Jul 24, 2021
GCP VM Instance Stop Experiment for LitmusChaos
This blog is a beginner-friendly guide for the GCP VM Instance Stop chaos experiment for LitmusChaos. The experiment causes the shutdown of one or more GCP VM instances for a specified duration of time and later restarts them. The broad objective of this experiment is to extend the principles of cloud-native chaos engineering to non-Kubernetes targets while ensuring resiliency for all kinds of targets, be it Kubernetes or non-Kubernetes ones, as a part of a single chaos workflow for the entirety of a business.
At the time of writing this blog, the experiment is available only as a technical preview in the chaos hub, but in the upcoming releases, the experiment will surely become an integral part of the chaos hub. That being said, we can still access and execute the experiment without any problem, as I am about to show you in this blog.
Pre-Requisites
Before we begin with the steps of the experiment, let’s check the pre-requisites for performing this experiment:
- A GCP project containing the target VM instances
- A GCP Service Account having sufficient permissions to stop or start the VM Instances
- A Kubernetes cluster with Litmus 2.0 installed
STEP 1: Updating The Chaos Hub
Browse and log in to your Litmus portal. You should be on the dashboard.
Select ChaosHubs. Here you’d be able to see the default ChaosHub.
Choose to Edit the default Chaos Hub and instead of the v1.13.x
branch,
choose the master
branch.
Click Submit Now. Now you’d be able to access all the experiments, even those under the technical preview. To confirm that the experiments have been added successfully, click on Chaos Hub and view the Chaos Hub.
You should see the GCP Experiments listed here. Now we are all set to begin the steps of the experiment.
STEP 2: Setting Up the Chaos Experiment
We’d be using the experiment docs to help us with a few steps.
In this demo, we will inject chaos into two VM instances named
test-instance
and test-instance-1
, belonging to the zones
us-central1-a
and us-central1-b
respectively, belonging to the GCP
project “Litmus GCP Instance Delete” with the ID of
litmus-gcp-instance-delete
.
Please notice that the instances are in a running state initially, before
the injection of the chaos. Now that we have our instances ready, we can
set up our experiment. Before scheduling the chaos experiment, we need to
make the GCP Service Account credentials available to Litmus, so that the
instances can be shut down and later started as part of the experiment. To
do that, we’d make a Kubernetes secret named secret.yaml
as follows:
apiVersion: v1 kind: Secret metadata: name: cloud-secret type: Opaque stringData: type: "service_account" project_id: "litmus-gcp-instance-delete" private_key_id: "9e0jacc5e0abb74f3426df51c0ca5065904c6beb" private_key: -----BEGIN PRIVATE KEY-----\nMIIEvgIBADANBgkqhkiG9w0BAQEJAASCBKgwggSkAgEAAoIBAQD1JSTjKKN5CCGF\nUsWnaCHfFOReX6wDT+toYz065z5t4cYq3wb/RUGJz4q6n0Z> client_email: "experiment-demo@litmus-gcp-instance-delete.iam.gserviceaccount.com" client_id: "123476663820197864518297" auth_uri: "https://accounts.google.com/o/oauth2/auth" token_uri: "https://oauth2.googleapis.com/token" auth_provider_x509_cert_url: "https://www.googleapis.com/oauth2/v1/certs" client_x509_cert_url: "https://www.googleapis.com/robot/v1/metadata/x509/experiment-demo%40litmus-gcp-instance-delete.iam.gserviceaccount.com"

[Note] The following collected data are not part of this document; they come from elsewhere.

-- ==== Sys2Proof/Laws/Exec.lean ====
section
/-! SUPPORT. What a command can do to memory, to the writes in flight, to the queue, to BLOCK_BASE and to the Window Table:
writes end (`Lands`), and then work inside the step keeps the rest (`Keeps`). One lemma per meaning; the four commands that
reset the part, move BLOCK_BASE or load the table have lemmas of their own. -/
namespace Sys2Proof.Machine

/-- Writes end, then work inside the step. -/
def Reaches (s t : State) : Prop := ∃ u, Lands s u ∧ Keeps u t

variable {s t : State}

theorem Reaches.of (h : Keeps s t) : Reaches s t := ⟨s, Lands.refl s, h⟩

theorem Reaches.self (s : State) : Reaches s s := .of (.refl s)

theorem Reaches.done {u : State} (h : Reaches s t) (e : done t = .next u) : Reaches s u := by
  cases e
  obtain ⟨v, h1, h2⟩ := h
  exact ⟨v, h1, h2.settle⟩

theorem Reaches.ite {c : Prop} [Decidable c] {a b : State} (ha : Reaches s a) (hb : Reaches s b) :
    Reaches s (if c then a else b) := by
  split
  · exact ha
  · exact hb

theorem keeps_refuseCode (s : State) (v : Word) : Keeps s (s.refuseCode v) := by
  have h : Keeps s (s.raise .refused) := (Keeps.refl s).raise
  unfold State.refuseCode
  dsimp only
  split
  · exact h.onOrder.issueBlock
  · exact h

theorem Reaches.judged {accepted : Bool} {v : Word} {effect : State → State} {u : State} (h : Keeps s (effect s))
    (e : judged accepted v effect s = .next u) : Reaches s u := by
  unfold Machine.judged at e
  refine Reaches.done (Reaches.ite (.of h) (.of (keeps_refuseCode s v))) e

theorem reaches_onEnd {mark : Mark} {follow : State → State} (h : ∀ u, Keeps u (follow u)) :
    Reaches s (s.onEnd mark follow) := by
  unfold State.onEnd
  split
  · exact .self s
  · exact ⟨_, lands_endWrite s _, h _⟩

theorem keeps_reg {f : RegisterPort → RegisterPort} (hf : ∀ r, (f r).blockBase = r.blockBase) : Keeps s (s.onReg f) :=
  (Keeps.refl s).onReg hf

/-! ### The Sensor Link and the register window -/

theorem reaches_startOfLineMark (e : execStartOfLineMark s = .next t) : Reaches s t :=
  .done (.ite (.self s) (.of (Keeps.refl s).endLine)) e

theorem reaches_pixel {p : Pixel} (e : execPixel p s = .next t) : Reaches s t :=
  .done (.ite (.self s) (.of (Keeps.refl s).onIntake)) e

theorem reaches_endOfLineMark (e : execEndOfLineMark s = .next t) : Reaches s t :=
  .done (.ite (.self s) (.of (Keeps.refl s).endLine)) e

theorem reaches_causeRead (e : execCauseRead s = .next t) : Reaches s t := by
  refine .done (.of (keeps_reg ?_)) e
  intro r
  rfl

theorem reaches_causeMaskWrite {v : Word} (e : execCauseMaskWrite v s = .next t) : Reaches s t := by
  refine .done (.of (keeps_reg ?_)) e
  intro r
  rfl

theorem reaches_resetHoldLeave {v : Word} (e : execResetHoldLeave v s = .next t) : Reaches s t := by
  unfold execResetHoldLeave at e
  split at e
  · cases e
  · exact .done (.ite (.of (Keeps.refl s).onOrder) (.self s)) e

theorem reaches_registerWriteIgnored {a : IgnoredAccess} (e : execRegisterWriteIgnored a s = .next t) : Reaches s t := by
  unfold execRegisterWriteIgnored at e
  split at e
  · split at e
    · exact .done (.self s) e
    · exact .done (.self s) e
    · refine .done (.of (keeps_reg ?_)) e
      intro r
      rfl
    · exact .done (.self s) e
  · cases e

/-! ### Attention codes -/

theorem reaches_look (e : execLook s = .next t) : Reaches s t := by
  refine .judged ?_ e
  unfold State.look
  split
  · split
    · exact (Keeps.refl s).onOrder
    · exact (Keeps.refl s).beginSelection
  · exact .refl s

theorem reaches_plates (e : execPlates s = .next t) : Reaches s t := by
  refine .judged ?_ e
  unfold State.plates
  split
  · exact (Keeps.refl s).beginRescan
  · exact (Keeps.refl s).onWriter
  · exact (Keeps.refl s).onWriter
  · exact .refl s

theorem reaches_holdOn (e : execHoldOn s = .next t) : Reaches s t := by
  refine .judged (keeps_reg ?_) e
  intro r
  rfl

theorem reaches_holdOff (e : execHoldOff s = .next t) : Reaches s t := by
  refine .judged (keeps_reg ?_) e
  intro r
  rfl

theorem reaches_suspend (e : execSuspend s = .next t) : Reaches s t := by
  refine .judged ?_ e
  unfold State.suspend
  split
  · exact .refl s
  · exact ((Keeps.refl s).onOrder.onWriter).issueSlotWord

theorem Keeps.goOn {held : Bool} (h : Keeps s t) : Keeps s (t.goOn held) := by
  unfold State.goOn
  split
  · split
    · exact h.endScan
    · exact h.writerGo
  · split
    · exact h.endCalibrate
    · exact h.finishPasses
  · exact h

theorem reaches_resume (e : execResume s = .next t) : Reaches s t := by
  refine .judged ?_ e
  unfold State.resume
  split
  · exact .refl s
  · exact (((Keeps.refl s).issueSlotWord).onOrder.onWriter).goOn

theorem reaches_abort (e : execAbort s = .next t) : Reaches s t := by
  refine .judged ?_ e
  unfold State.abort
  split
  · exact .refl s
  · exact (Keeps.refl s).abortOrder

theorem reaches_windows (e : execWindows s = .next t) : Reaches s t :=
  .judged (effect := fun s => (s.onBus fun b => { b with loading := true }).startReads s.windowReads)
    (Keeps.startReads ⟨rfl, rfl, rfl, rfl, fun _ h => .of_mem h, fun h => h⟩) e

theorem reaches_fixWindows (e : execFixWindows s = .next t) : Reaches s t :=
  .judged (effect := fun s => s.onBus fun b => { b with fixed := true })
    ⟨rfl, rfl, rfl, rfl, fun _ h => .of_mem h, fun h => h⟩ e

theorem reaches_park (e : execPark s = .next t) : Reaches s t :=
  .judged ((Keeps.refl s).onOrder.stopReads.discardShading) e

theorem keeps_wake (s : State) : Keeps s s.wake := (Keeps.refl s).onOrder.issueAll

theorem reaches_wake (e : execWake s = .next t) : Reaches s t := .judged (keeps_wake s) e

theorem reaches_unknownAttentionValue {v : Word} (e : execUnknownAttentionValue v s = .next t) : Reaches s t := by
  unfold execUnknownAttentionValue at e
  split at e
  · cases e
  · exact .judged (effect := id) (.refl s) e

/-! ### Ends of reads -/

theorem reaches_selectionReadsComplete {xs : List Byte} (e : execSelectionReadsComplete xs s = .next t) :
    Reaches s t := by
  unfold execSelectionReadsComplete at e
  split at e
  · exact .done (.ite (.of (Keeps.refl s).endReads.endSelection) (.of (Keeps.refl s).endDropped)) e
  · cases e

theorem reaches_orderRecordReadComplete {r : List Byte} (e : execOrderRecordReadComplete r s = .next t) :
    Reaches s t := by
  unfold execOrderRecordReadComplete at e
  split at e
  · exact .done (.ite (.of (Keeps.refl s).endReads.recordArrives) (.of (Keeps.refl s).endDropped)) e
  · cases e

theorem reaches_shadingLoadComplete {r : List Byte} (e : execShadingLoadComplete r s = .next t) : Reaches s t := by
  unfold execShadingLoadComplete at e
  split at e
  · split at e
    · split at e
      · split at e
        · exact .done (.of (((Keeps.refl s).endReads.onOrder.shadingLoaded).issueAll)) e
        · cases e
      · exact .done (.of (Keeps.refl s).endDropped) e
    · exact .done (.of (Keeps.refl s).endDropped) e
  · cases e

theorem reaches_plateScanReadComplete {rs : List ScanRead} (e : execPlateScanReadComplete rs s = .next t) :
    Reaches s t := by
  unfold execPlateScanReadComplete at e
  have dropped : Keeps s (rs.foldl State.dropScanRead s) := (Keeps.refl s).foldl (fun _ _ h => h.dropScanRead) _
  split at e
  · split at e
    · exact .done (.ite (.of dropped) (.of ((Keeps.refl s).foldl (fun _ _ h => h.scanRead) _))) e
    · exact .done (.of dropped) e
  · cases e

/-! ### Ends of writes and of work -/

theorem reaches_startWritesComplete (e : execStartWritesComplete s = .next t) : Reaches s t := by
  refine .done (reaches_onEnd fun u => ?_) e
  split
  · exact (Keeps.refl u).enterRunning
  · exact .refl u

theorem reaches_fillComplete (e : execFillComplete s = .next t) : Reaches s t := by
  unfold execFillComplete at e
  split at e
  · exact .done (.of (Keeps.refl s).fillEnds) e
  · exact .done (.self s) e

theorem reaches_burstComplete (e : execBurstComplete s = .next t) : Reaches s t := by
  refine .done (reaches_onEnd fun u => ?_) e
  unfold State.afterBurst
  split
  · split
    · exact .refl u
    · exact (Keeps.refl u).burstEnds
  · exact .refl u

theorem reaches_framesTallyWriteComplete (e : execFramesTallyWriteComplete s = .next t) : Reaches s t :=
  .done (reaches_onEnd fun u => (Keeps.refl u).raise) e

theorem reaches_orderTallyWriteComplete (e : execOrderTallyWriteComplete s = .next t) : Reaches s t := by
  refine .done (reaches_onEnd fun u => ?_) e
  unfold State.ordersTallied
  dsimp only
  split
  · exact (Keeps.refl u).onOrder
  · split
    · exact (((Keeps.refl u).onOrder).raise).beginSelection
    · exact ((Keeps.refl u).onOrder).raise

theorem reaches_shadingTableWritten (e : execShadingTableWritten s = .next t) : Reaches s t := by
  refine .done (reaches_onEnd fun u => ?_) e
  split
  · exact (Keeps.refl u).tableWritten
  · exact .refl u

theorem reaches_abortDrainComplete (e : execAbortDrainComplete s = .next t) : Reaches s t := by
  refine .done (.ite ?_ (.self s)) e
  unfold State.drainAbort
  dsimp only
  split
  · exact ⟨_, (lands_endWritesThrough s.endAbortedReads _).of_endAbortedReads, (Keeps.refl _).endAborted⟩
  · split
    · exact .of (Keeps.refl s).endAbortedReads.drainScan
    · exact ⟨_, (lands_endWritesThrough s.endAbortedReads _).of_endAbortedReads, (Keeps.refl _).onCal.endAborted⟩
    · exact .of (Keeps.refl s).endAbortedReads

/-! ### Bus errors and the drain in FAULT -/

theorem reaches_plateBurstBusError (e : execPlateBurstBusError s = .next t) : Reaches s t := by
  unfold execPlateBurstBusError at e
  split at e
  · exact .done (.self s) e
  · split at e
    · exact .done (.self s) e
    · rename_i k _ _ w hw
      refine .done ⟨_, lands_failWrite hw, ?_⟩ e
      have h := Keeps.refl (s.failWrite k)
      unfold State.afterBurstError
      split
      · exact h.repeatFault
      · split
        · unfold State.burstFails
          split
          · exact h.burstEnds
          · exact (h.cutUnissued.plateError).burstEnds
        · exact h

theorem reaches_failsInFault (s : State) (a : FailedAccess) : Reaches s (s.failsInFault a) := by
  unfold State.failsInFault
  split
  · split
    · exact .self s
    · exact .of (Keeps.refl s).failRead.repeatFault
  · split
    · rename_i h
      obtain ⟨w, hw⟩ := Option.isSome_iff_exists.1 h
      exact ⟨_, lands_failWrite hw, (Keeps.refl _).repeatFault⟩
    · exact .self s

theorem reaches_failsOutside (s : State) (a : FailedAccess) : Reaches s (s.failsOutside a) := by
  unfold State.failsOutside
  split
  · split
    · exact .self s
    · exact .of (Keeps.refl s).readFails
  · split
    · exact .self s
    · split
      · exact .self s
      · rename_i w hw _
        exact ⟨_, lands_failWrite hw, ((Keeps.refl _).enterFault).afterFailedWrite⟩

theorem reaches_exchangeBusError {a : FailedAccess} (e : execExchangeBusError a s = .next t) : Reaches s t :=
  .done (.ite (.self s) (.ite (reaches_failsInFault s a) (reaches_failsOutside s a))) e

theorem reaches_busErrorInFault {a : FailedAccess} (e : execBusErrorInFault a s = .next t) : Reaches s t :=
  .done (.ite (reaches_failsInFault s a) (.self s)) e

theorem reaches_faultDrainComplete (e : execFaultDrainComplete s = .next t) : Reaches s t := by
  refine .done (.ite ?_ (.self s)) e
  refine ⟨_, lands_endAllWrites s, ?_⟩
  unfold State.drainFault
  dsimp only
  refine Keeps.onOrder (Keeps.push ?_ (passesCheck_blockField _ _ _ rfl (by simp [length_word, length_half, Config.blockBytes])))
  split
  · exact (Keeps.refl _).raise.onReads
  · exact (Keeps.refl _).onReads

/-! ### The four commands that are not of that form -/

theorem blockBaseWrite_next {v : Word} (e : execBlockBaseWrite v s = .next t) :
    ∃ b, Keeps { s with reg := { s.reg with blockBase := b } } t ∧ (b = s.reg.blockBase ∨ b = blockAddress v) := by
  unfold execBlockBaseWrite at e
  split at e
  · cases e
    refine ⟨blockAddress v, Keeps.settle ?_, .inr rfl⟩
    have h : Keeps s ((s.reachReads .windowSource).reachReads .slotWord) := (Keeps.refl s).reachReads.reachReads
    refine ⟨h.1, h.2, rfl, h.4, fun w hw => .of_mem ?_, h.6⟩
    have hw : w ∈ ((s.reachReads .windowSource).reachReads .slotWord).bus.inFlight := hw
    rwa [reachReads_inFlight, reachReads_inFlight] at hw
  · cases e
    exact ⟨s.reg.blockBase, ((Keeps.refl s).raise).settle, .inl rfl⟩

theorem windowLoadComplete_next {data : List Byte} (e : execWindowLoadComplete data s = .next t) :
    Keeps s t ∨ Keeps { s with bus := { s.bus with windows := windowsOfBytes data, loading := false } } t := by
  unfold execWindowLoadComplete at e
  split at e
  · split at e
    · right
      cases e
      refine Keeps.settle ?_
      have h : Keeps { s with bus := { s.bus with windows := windowsOfBytes data, loading := false } }
          ((s.endReads .windowSource).onBus fun b => { b with windows := windowsOfBytes data, loading := false }) :=
        ⟨rfl, rfl, rfl, rfl, fun _ h => .of_mem h, id⟩
      unfold State.windowsArrive
      dsimp only
      split
      · split
        · exact h.validateRecord
        · exact h
      · exact h
    · left
      cases e
      exact (Keeps.refl s).endDropped.settle
  · cases e

/-- A reset: the writes in flight end, and the part is as `State.reset` but for what a hold reset keeps. -/
theorem powerOn_next (e : execPowerOn s = .next t) : t = s.powerOn := by
  cases e
  exact settle_of_none rfl

theorem resetHoldEnter_next {v : Word} (e : execResetHoldEnter v s = .next t) : t = s.holdReset ∨ t = s.settle := by
  unfold execResetHoldEnter at e
  split at e
  · split at e
    · right
      cases e
      rfl
    · left
      cases e
      exact settle_of_none rfl
  · cases e

end Sys2Proof.Machine
end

The format of this secret is also available in the experiment docs. Make
sure the name of the secret is cloud-secret
and replace the respective
fields of the secret with your own service account credentials. Once done,
apply the secret in the litmus
namespace using the command:
kubectl apply -f secret.yaml -n litmus
Once the secret is applied, we’re all set to schedule our experiment from the Litmus portal. In Dashboard, click on the Schedule a Workflow button. In the workflow creation page, choose the self-agent and click Next.
In the Choose a Workflow page, select “Create a new workflow using the experiments from MyHub” and select Chaos Hub in the dropdown. Then click Next.
In the Workflow Settings page, fill in the workflow name and description of your choice. Click Next.
In the Tune Workflow page, click on “Add a new experiment” and choose
gcp/gcp-vm-instance-stop
.
Click Done. Notice that the experiment has been added to the experiment graph diagram. Now click on “Edit YAML”. Here we will edit the workflow manifest to specify the experiment resource details.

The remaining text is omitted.